*** Begin section ***
/-- The instructions with a write target and two read operands whose effect is a plain result. -/
theorem result3_untraced {a b c : Operand} {g : Word → Word → Word} :
    Outcome.untraced (s.untraced.target a fun i => s.untraced.source b fun vb => s.untraced.source c fun vc =>
      s.untraced.writeBack 3 i (g vb vc)) =
    Outcome.untraced (s.target a fun i => s.source b fun vb => s.source c fun vc => s.writeBack 3 i (g vb vc)) :=
  target_untraced fun _ => source_untraced fun _ => source_untraced fun _ => rfl

end State

open State

variable {s s' t : State}

/-- An instruction does the same without tracing. -/
theorem exec_untraced (i : Instr) (s : State) :
    Outcome.untraced (exec i s.untraced) = Outcome.untraced (exec i s) := by
  cases i with
  | halt | noop => rfl
  | eq | gt | add | mult | and | or => exact result3_untraced
  | set | not => exact target_untraced fun _ => source_untraced fun _ => rfl
  | mod a b c =>
    refine target_untraced fun _ => source_untraced fun _ => source_untraced fun _ => ?_
    split <;> rfl
  | rmem => exact target_untraced fun _ => source_untraced fun _ => dataAddress_untraced fun _ => rfl
  | wmem => exact source_untraced fun _ => source_untraced fun _ => dataAddress_untraced fun _ => rfl
  | jmp | out => exact source_untraced fun _ => rfl
  | jt | jf =>
    refine source_untraced fun _ => source_untraced fun _ => ?_
    split <;> rfl
  | push | call => exact source_untraced fun _ => pushing_untraced rfl
  | pop =>
    refine target_untraced fun _ => ?_
    simp only [pop?, untraced_stack]
    cases s.stack <;> rfl
  | ret =>
    simp only [exec, execRet, pop?, untraced_stack]
    cases s.stack <;> rfl
  | inp =>
    refine target_untraced fun _ => ?_
    simp only [untraced_input]
    cases s.input with
    | nil => rfl
    | cons ans => cases ans <;> rfl

/-- So does a step. -/
theorem step_untraced (s : State) : Outcome.untraced (step s.untraced) = Outcome.untraced (step s) := by
  simp only [step, untraced_run, untraced_mem, untraced_pc]
  split
  · rfl
  · split
    · simp only [untraced_outcome_traced, exec_untraced]
    · rfl

/-- Settles O27: both steps are the step of the one state without tracing, up to tracing. -/
theorem tracingIsInvisible : Obligations.TracingIsInvisible := by
  intro s s' t hs h
  have hu : Outcome.untraced (step s') = .next t.untraced := by
    rw [← step_untraced, ← hs, step_untraced, h]; rfl
  exact Outcome.untraced_eq_next hu

end Sys2Proof.Machine
end

section
/-! SUPPORT. Reset, the loader and the status registers (10_state.md R29, R41; 70_reset_and_hazards.md R240 to R242). -/

namespace Sys2Proof.Machine

variable {s t : State}

/-! ## Bit vectors joined -/

/-- A Word joined from two bytes, as the image gives them (20_memory.md R54). -/
theorem append_eq_or_shiftLeft (h l : Byte) : (h ++ l : Word) = l.setWidth 16 ||| h.setWidth 16 <<< 8 := by
  apply BitVec.eq_of_getLsbD_eq
  intro i hi
  simp only [BitVec.getLsbD_append, BitVec.getLsbD_or, BitVec.getLsbD_shiftLeft, BitVec.getLsbD_setWidth]
  by_cases hl : i < 8
  · simp [hl, show i < 16 by omega]
  · simp [hl, show i < 16 by omega, show i - 8 < 16 by omega, BitVec.getLsbD_of_ge l i (by omega)]

/-- The value of a joined bit vector: the left part stands above the right. -/
theorem toNat_append_eq_add {m n : Nat} (x : BitVec m) (y : BitVec n) : (x ++ y).toNat = x.toNat * 2 ^ n + y.toNat := by
  rw [BitVec.toNat_append, ← Nat.shiftLeft_add_eq_or_of_lt y.isLt, Nat.shiftLeft_eq]

/-! ## Reset and load -/

/-- After reset, with any canonical memory loaded, the invariant holds: of the host's inputs it asks a positive capacity alone. -/
theorem inv_applyReset_with_mem {m : Memory} (hcap : ∀ n, s.stackCapacity = some n → 0 < n) (hm : m.wf = true) :
    State.Inv { s.applyReset with mem := m } where
  mem_wf := hm
  faulted_iff := by simp [State.applyReset, State.reset]
  clear_record _ := rfl
  fault_pc h := by cases h
  stack_bound n hn := ⟨hcap n hn, Nat.zero_le n⟩
  waiting_in h := by cases h

/-- What a boot that starts a run has loaded. -/
theorem boot_ok {image : List Byte} (h : s.boot image = .ok t) :
    image.length ≤ Config.memBytes ∧ image.length % 2 = 0 ∧
      t = { s.applyReset with mem := Memory.ofBytes 0 image } := by
  unfold State.boot loadImage at h
  split at h
  · next m hl =>
    split at hl
    · cases hl
    · split at hl
      · cases hl
      · split at hl
        · cases hl
        · cases hl; cases h; exact ⟨by omega, by omega, rfl⟩
  · cases h

/-- Settles O23: all three are a reset with a canonical memory. -/
theorem resetAndBootMeetTheInvariant : Obligations.ResetAndBootMeetTheInvariant := by
  have hcap : ∀ s : State, s.Inv → ∀ n, s.stackCapacity = some n → 0 < n := fun s hs n hn => (hs.stack_bound n hn).1
  refine ⟨?_, fun s hs => ?_, fun s t image hs h => ?_⟩
  · exact inv_applyReset_with_mem (s := .reset) (m := []) (fun n hn => by cases hn) rfl
  · exact inv_applyReset_with_mem (hcap s hs) hs.mem_wf
  · obtain ⟨hlen, -, rfl⟩ := boot_ok h
    exact inv_applyReset_with_mem (hcap s hs) (Memory.wfFrom_ofBytes (by omega))

/-- The Word at an address of a loaded image (R241). -/
theorem readWord_ofBytes {image : List Byte} (h : image.length ≤ Config.memBytes) (k : Nat) :
    (Memory.ofBytes 0 image).readWord k =
      (image.getD (2 * k) 0).setWidth 16 ||| (image.getD (2 * k + 1) 0).setWidth 16 <<< 8 := by
  have hbyte : ∀ a, (Memory.ofBytes 0 image).readByte a = image.getD a 0 := fun a => by
    rw [Memory.readByte_ofBytes (by omega)]; simp
  rw [Memory.readWord, hbyte, hbyte, append_eq_or_shiftLeft]

/-- Past the end of a loaded image every Word is 0 (R241, decision D14). -/
theorem readWord_ofBytes_past {image : List Byte} (h : image.length ≤ Config.memBytes) {k : Nat}
    (hk : image.length ≤ 2 * k) : (Memory.ofBytes 0 image).readWord k = 0 := by
  rw [readWord_ofBytes h, List.getD_eq_default _ _ hk, List.getD_eq_default _ _ (by omega)]; rfl

/-- After reset every register reads 0 (R41). -/
@[simp] theorem reg_applyReset (s : State) (i : RegIdx) : s.applyReset.reg i = 0 :=
  Vector.getElem_replicate i.isLt

/-- Settles O24: the reset values, and the Words of the loaded image. -/
theorem resetSetsTheSpecsValues : Obligations.ResetSetsTheSpecsValues := by
  refine ⟨fun s => ⟨rfl, reg_applyReset s, rfl, rfl, rfl, rfl, rfl, rfl, rfl⟩, fun s t image h => ?_⟩
  obtain ⟨hlen, heven, rfl⟩ := boot_ok h
  refine ⟨rfl, fun k => ?_⟩
  split
  · exact readWord_ofBytes hlen k
  · exact readWord_ofBytes_past hlen (by omega)

/-! ## Status -/

/-- The fields of STATUS, each at its place (R29). -/
theorem statusWord_toNat (s : State) :
    s.statusWord.toNat = s.run.code.toNat + 4 * s.inWait.toNat + 8 * s.fault.reason.code.toNat := by
  simp only [State.statusWord, toNat_append_eq_add, BitVec.toNat_ofBool, BitVec.reduceToNat]
  omega

/-- Settles O26: STATUS field by field, the record's two Words by the reason. -/
theorem statusWordsShowTheState : Obligations.StatusWordsShowTheState := by
  intro s
  refine ⟨?_, fun h => ?_, fun h => ?_, BitVec.eq_of_toNat_eq (by rw [statusWord_toNat]; rfl), rfl, rfl⟩
  · rw [statusWord_toNat]
    refine congrArg₂ (· + ·) (congrArg₂ (· + ·) ?_ ?_) (congrArg (8 * ·) ?_)
    · cases s.run <;> rfl
    · cases s.inWait <;> rfl
    · cases s.fault.reason <;> rfl
  · simp [State.faultPcWord, State.faultRawWord, h]
  · simp [State.faultPcWord, State.faultRawWord, h]

end Sys2Proof.Machine
end

section
/-! SUPPORT. IN, answer by answer, and the part the formats of the instructions have in common (48_io.md R201, R202;
40_execution_engine.md R102, R103). -/

namespace Sys2Proof.Machine

open State

variable {s : State} {r : RegIdx}

/-- IN with a character ready (R201). -/
theorem exec_inp_char {c : Byte} {rest : List InputAnswer} (h : s.input = .char c :: rest) :
    exec (.inp (.reg r)) s = .next (((s.takeAnswer (.char c) rest).setReg r (c.setWidth 16)).advance 1) := by
  simp [exec, execIn, h]

/-- IN with no answer yet (R201). -/
theorem exec_inp_wait (h : s.input = []) : exec (.inp (.reg r)) s = .next s.waitInput := by
  simp [exec, execIn, h]

/-- IN at end of input (R202). -/
theorem exec_inp_eof {rest : List InputAnswer} (h : s.input = .eof :: rest) :
    exec (.inp (.reg r)) s = .next (s.takeAnswer .eof rest).endInput := by
  simp [exec, execIn, h]

/-- A step that committed nothing leaves no trace record (log 12). -/
theorem State.traced_of_not_committed {i : Instr} {t : State} (h : t.committed = false) : s.traced i t = t := by
  simp [State.traced, h]

/-- A step at an IN with no answer goes on waiting (R201). -/
theorem step_waitInput (hr : s.run = .running) (hf : fetchInstr s.mem s.pc = .ok (.inp (.reg r))) (hi : s.input = []) :
    step s = .next s.waitInput := by
  rw [step_of_fetch hr hf, exec_inp_wait hi, traced_next, traced_of_not_committed]
  simp [committed, hr]

/-- A step at an IN with a character ready takes it (R201). -/
theorem step_inp_char {c : Byte} {rest : List InputAnswer} (hr : s.run = .running)
    (hf : fetchInstr s.mem s.pc = .ok (.inp (.reg r))) (hi : s.input = .char c :: rest) :
    step s = .next (s.traced (.inp (.reg r)) (((s.takeAnswer (.char c) rest).setReg r (c.setWidth 16)).advance 1)) := by
  rw [step_of_fetch hr hf, exec_inp_char hi, traced_next]

/-- Settles O30: the wait is a step to `waitInput`, which meets the same hypotheses again until an answer is delivered. -/
theorem waitingChangesOnlyInWait : Obligations.WaitingChangesOnlyInWait := by
  intro s r hr hf hi
  refine ⟨step_waitInput hr hf hi, step_waitInput (s := s.waitInput) hr hf hi, fun c => ?_⟩
  have hin : (s.waitInput.deliver (.char c)).input = [.char c] := by simp [deliver, hi]
  refine ⟨_, step_inp_char (s := s.waitInput.deliver (.char c)) hr hf hin, traced_inWait .., ?_, traced_pc ..⟩
  exact (reg_congr (traced_regs ..) r).trans (reg_setReg_same ..)

end Sys2Proof.Machine

namespace Sys2Proof.Rules

open Sys2Proof Sys2Proof.Machine

variable {op : Word} {ra : Role}

/-- An instruction whose decoder names the first missing Word faults at 32768 when it would pass the end of memory (R102). -/
theorem faultsPastMemoryEnd_of_truncated {n : Nat} (hn : n ≤ 3)
    (hd : ∀ ws, ws.length < n → decode (op :: ws) = .error (.truncated (1 + ws.length))) :
    FaultsPastMemoryEnd op n := by
  intro s hr hp hw hend
  have hlen : (s.mem.wordsFrom (s.pc.toNat + 1) 3).length = min 3 (32768 - (s.pc.toNat + 1)) :=
    Memory.length_wordsFrom ..
  have hdec : decode (fetchWords s.mem s.pc) = .error (.truncated (32768 - s.pc.toNat)) := by
    rw [fetchWords_inside hp, hw, hd _ (by omega), hlen]
    congr 2; omega
  have hpc : s.pc + BitVec.ofNat 16 (32768 - s.pc.toNat) = 32768 := by
    apply BitVec.eq_of_toNat_eq
    simp; omega
  have hf := fetchInstr_of_error hdec
  rw [fetchFault, hpc] at hf
  exact step_of_fetch_fault hr hf

/-- Format F1 without its operand Word. -/
theorem decodeF1_truncated {f : Operand → Instr} {ws : List Word} (h : ws.length < 1) :
    decodeF1 f ws = .error (.truncated (1 + ws.length)) := by
  match ws with
  | [] => rfl

/-- An instruction of format F1 whose meaning checks its operand first. -/
theorem formatF1_of {f : Operand → Instr} (hd : ∀ ws, decode (op :: ws) = decodeF1 f ws)
    (hx : ∀ s a, a.legalIn ra = false → exec (f a) s = .next (s.raiseFault .invalidRegister a.word)) :
    FormatF1 op ra f :=
  ⟨fun a rest => hd (a :: rest), hx,
    faultsPastMemoryEnd_of_truncated (by decide) fun ws h => (hd ws).trans (decodeF1_truncated h)⟩

/-- Settles O56: the format is F1 with a write target; the three ends are IN's three answers. -/
theorem inTakesACharacterWaitsOrEnds : Obligations.InTakesACharacterWaitsOrEnds :=
  ⟨formatF1_of (fun _ => rfl) fun _ _ hl => State.target_illegal hl _,
    fun _ _ => ⟨fun _ _ h => by rw [BitVec.ofNat_toNat]; exact exec_inp_char h, exec_inp_wait, fun _ h => exec_inp_eof h⟩⟩

end Sys2Proof.Rules
end

section
/-! SUPPORT. Memory under one step, and WMEM: its format F2, its store and its own fault (20_memory.md R50, R54;
46_memory_access.md R181; 40_execution_engine.md R103). -/

namespace Sys2Proof.Machine

open State

variable {i : Instr} {s t : State} {a b : Operand} {addr v : Word}

/-- Memory after an effect: as before, or with WMEM's one Word stored (20_memory.md R50). -/
theorem Effect.mem_cases (h : Effect i s t) :
    t.mem = s.mem ∨
    ∃ a b addr v, i = .wmem a b ∧ s.value? a = some addr ∧ s.value? b = some v ∧
      addr.toNat < Config.memWords ∧ t.mem = s.mem.writeWord addr.toNat v := by
  cases h with
  | store _ a b addr v ha hb hin => exact .inr ⟨a, b, addr, v, rfl, ha, hb, hin, rfl⟩
  | _ => exact .inl rfl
*** End section ***
*EXERCISE*: Looking at the entries above, can you reproduce exactly the lines from the one that holds "mem := Memory.ofBytes" through the one that holds "cases hn) rfl", and only those?

*ANSWER BOX*:
      t = { s.applyReset with mem := Memory.ofBytes 0 image } := by
  unfold State.boot loadImage at h
  split at h
  · next m hl =>
    split at hl
    · cases hl
    · split at hl
      · cases hl
      · split at hl
        · cases hl
        · cases hl; cases h; exact ⟨by omega, by omega, rfl⟩
  · cases h

/-- Settles O23: all three are a reset with a canonical memory. -/
theorem resetAndBootMeetTheInvariant : Obligations.ResetAndBootMeetTheInvariant := by
  have hcap : ∀ s : State, s.Inv → ∀ n, s.stackCapacity = some n → 0 < n := fun s hs n hn => (hs.stack_bound n hn).1
  refine ⟨?_, fun s hs => ?_, fun s t image hs h => ?_⟩
  · exact inv_applyReset_with_mem (s := .reset) (m := []) (fun n hn => by cases hn) rfl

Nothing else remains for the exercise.